TKAM Close Reading Questions
Before answering the question: Read questions before reading each chapter. Annotate sections that are relevant to the close reading questions. Reread annotations before answering the question. Put star next to 2 or three quotes that will help you answer the question. Before answering the question:
Answer the Question: ACES Answer the question (TTQA) Use Concrete details and/or quotes from your text. (Textual evidence) -Add page numbers in parentheses after quote or detail. -Introduce and give context for each quote. (What is going on in the story when this quote takes place? See the example on slide 5.) Explain, explain, explain how your quote/concrete detail supports your answer. Sum up what you are trying to say based on your evidence.
Example: What is Lee’s basic argument about racism and prejudice in the novel so far?

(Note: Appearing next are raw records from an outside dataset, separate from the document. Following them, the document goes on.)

-- ==== Sys2Proof/Proofs/ColourTransforms.lean ====
section
/-! PROOFS. The colour transforms (41_color_matrix.md rules R151 to R157): the standard pair undo each other under
`EXACT`, and the reversible classes lose nothing where no clamp acts. -/

namespace Sys2Proof.ColourTransforms
open Sys2Proof.Machine Sys2Proof.Resolver

/-! ### The standard transform under `EXACT` -/

@[simp] theorem numDiv_exactQ (a b : Sys2Proof.Num) : numDiv .exactQ a b = a / b := rfl

/-- Twice `1 - k` times a difference divided by it gives the difference back. -/
theorem scaled_difference {k d : Rat} (hk : k ≠ 1) : 2 * (1 - k) * (d / (2 * (1 - k))) = d :=
  mul_div_cancel₀ d (mul_ne_zero two_ne_zero (sub_ne_zero.2 hk.symm))

/-- Luma less the weighted differences from red and blue, over the green coefficient, is green. -/
theorem green_of_differences {kr kg kb r g b : Rat} (hsum : kr + kg + kb = 1) (hkg : kg ≠ 0) :
    let y := kr * r + kg * g + kb * b
    y - (kr * (r - y) + kb * (b - y)) / kg = g := by
  intro y
  rw [sub_eq_iff_eq_add, ← sub_eq_iff_eq_add', eq_div_iff hkg]
  have hkg' : kg = 1 - kr - kb := by linarith
  simp only [y, hkg']
  ring

/-- Settles O33: red and blue are luma plus a difference, green is what is left of luma. -/
theorem linearInverseOfForward : Obligations.LinearInverseOfForward := by
  unfold Obligations.LinearInverseOfForward
  intro k t r g b yc uc vc hsum hkg hkr hkb hy hu hv
  have hred (d : Rat) := scaled_difference (d := d) hkr
  have hblue (d : Rat) := scaled_difference (d := d) hkb
  have hgreen := green_of_differences (r := r / 255) (g := g / 255) (b := b / 255) hsum hkg
  have hweighted (u v : Rat) : 2 * (k.kr * (1 - k.kr) * v + k.kb * (1 - k.kb) * u) =
      k.kr * (2 * (1 - k.kr) * v) + k.kb * (2 * (1 - k.kb) * u) := by ring
  rw [invLinear, hy, hu, hv]
  simp only [fwd, n8, numOf, numAdd_exactQ, numSub_exactQ, numMul_exactQ, numDiv_exactQ, Nat.cast_one, Nat.cast_ofNat,
    hweighted, hred, hblue, Rgb.mk.injEq, add_sub_cancel, true_and, and_true]
  exact hgreen

/-- Settles O34: each pixel is the definition's, read from the three entries. -/
theorem tablePixelFormulas : Obligations.TablePixelFormulas := by
  unfold Obligations.TablePixelFormulas
  exact fun m k bd t yc uc vc => ⟨rfl, rfl, rfl, rfl⟩

/-! ### The reversible classes -/

theorem clampI_mem (v : Int) (top : Nat) : 0 ≤ clampI v 0 top ∧ clampI v 0 top ≤ top :=
  ⟨le_max_left _ _, max_le (Int.natCast_nonneg top) (min_le_left _ _)⟩

theorem clampI_toNat (v : Int) (top : Nat) : ((clampI v 0 top).toNat : Int) = clampI v 0 top :=
  Int.toNat_of_nonneg (clampI_mem v top).1

theorem clampI_toNat_le (v : Int) (top : Nat) : (clampI v 0 top).toNat ≤ top := Int.toNat_le.2 (clampI_mem v top).2

theorem clampI_eq_self {v : Int} {top : Nat} (hlo : 0 ≤ v) (hhi : v ≤ top) : clampI v 0 top = v := by
  rw [clampI, min_eq_right hhi, max_eq_right hlo]

/-- The lifting steps undone: from the three integers of a reversible pixel, its three codes (41_color_matrix.md rule
R156). -/
theorem lifting_inverse (yc cg co : Int) :
    let t := yc - cg / 2
    let b := t - co / 2
    let r := b + co
    let g := t + cg
    r - b = co ∧ g - (b + (r - b) / 2) = cg ∧ b + (r - b) / 2 + (g - (b + (r - b) / 2)) / 2 = yc := by
  intro t b r g
  have hco : r - b = co := add_sub_cancel_left b co
  have hcg : g - (b + (r - b) / 2) = cg := by rw [hco]; ring
  refine ⟨hco, hcg, ?_⟩
  rw [hcg, hco]
  ring

/-- Settles O35: the integers are the clamped ones, and where no clamp acts they lift back to the codes. -/
theorem reversibleReconstruction : Obligations.ReversibleReconstruction := by
  unfold Obligations.ReversibleReconstruction
  intro m k tb top bd yc uc vc i cg co t gi bi ri pixel
  have hb : (i.2.2 : Int) = bi top := clampI_toNat ..
  have hg : (i.2.1 : Int) = gi top := clampI_toNat ..
  have hr : (i.1 : Int) = ri top := clampI_toNat ..
  refine ⟨rfl, rfl, hr, hg, hb, clampI_toNat_le .., clampI_toNat_le .., clampI_toNat_le ..,
    fun hg0 hgtop hb0 hbtop hr0 hrtop => ?_⟩
  have hb' : bi top = t - co / 2 := clampI_eq_self hb0 hbtop
  have hg' : gi top = t + cg := clampI_eq_self hg0 hgtop
  have hr' : ri top = t - co / 2 + co := by
    simp only [ri, hb']
    exact clampI_eq_self hr0 hrtop
  rw [hr, hg, hb, hr', hg', hb']
  exact lifting_inverse yc cg co

end Sys2Proof.ColourTransforms
end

Lee's argument about prejudice and racism and how bad it is for society goes extremely deep into her life; she thinks it’s a virus and it destroys people. When Mrs. Dubose is hating on the Finch family she talks about Atticus. Mrs. Dubose insults Atticus when she says, " Not only a Finch waiting on tables but one in a courthouse lawing for n******”(135). Mrs. Dubose says this because she believes Atticus is lowering himself to defend Tom, a Negro. Because Tom has been accused by a white woman, Mrs. Dubose automatically assumes he is guilty. She has “caught” the disease of racism from growing up in a time and place that makes it seem normal to put down on a race of people. While Mrs. Dubose has a real physical disease from which she is dying, she has an even more serious moral disease that she cannot even see. Lee also uses Atticus as a gateway into her thoughts when Atticus says to his brother, “Right. But do you think I could face my children otherwise? You know what's going to happen as well as I do, Jack, and I hope and pray I can get Jem and Scout through it without bitterness, and most of all, without catching Maycomb's usual disease” (139). Atticus again connects racism to the idea of a disease and does not think he would be worthy enough to face his kids if he did not take this case. Lee clearly feels that not only is racism a destructive disease, but a person worth respecting must stand against it.
Describe your impression of Boo Radley Describe your impression of Boo Radley. What do you think of Jem’s story of Boo stabbing his father with scissors? What do you think is really going on in the Radley house? Your opinions are only as good as the evidence you use to support them.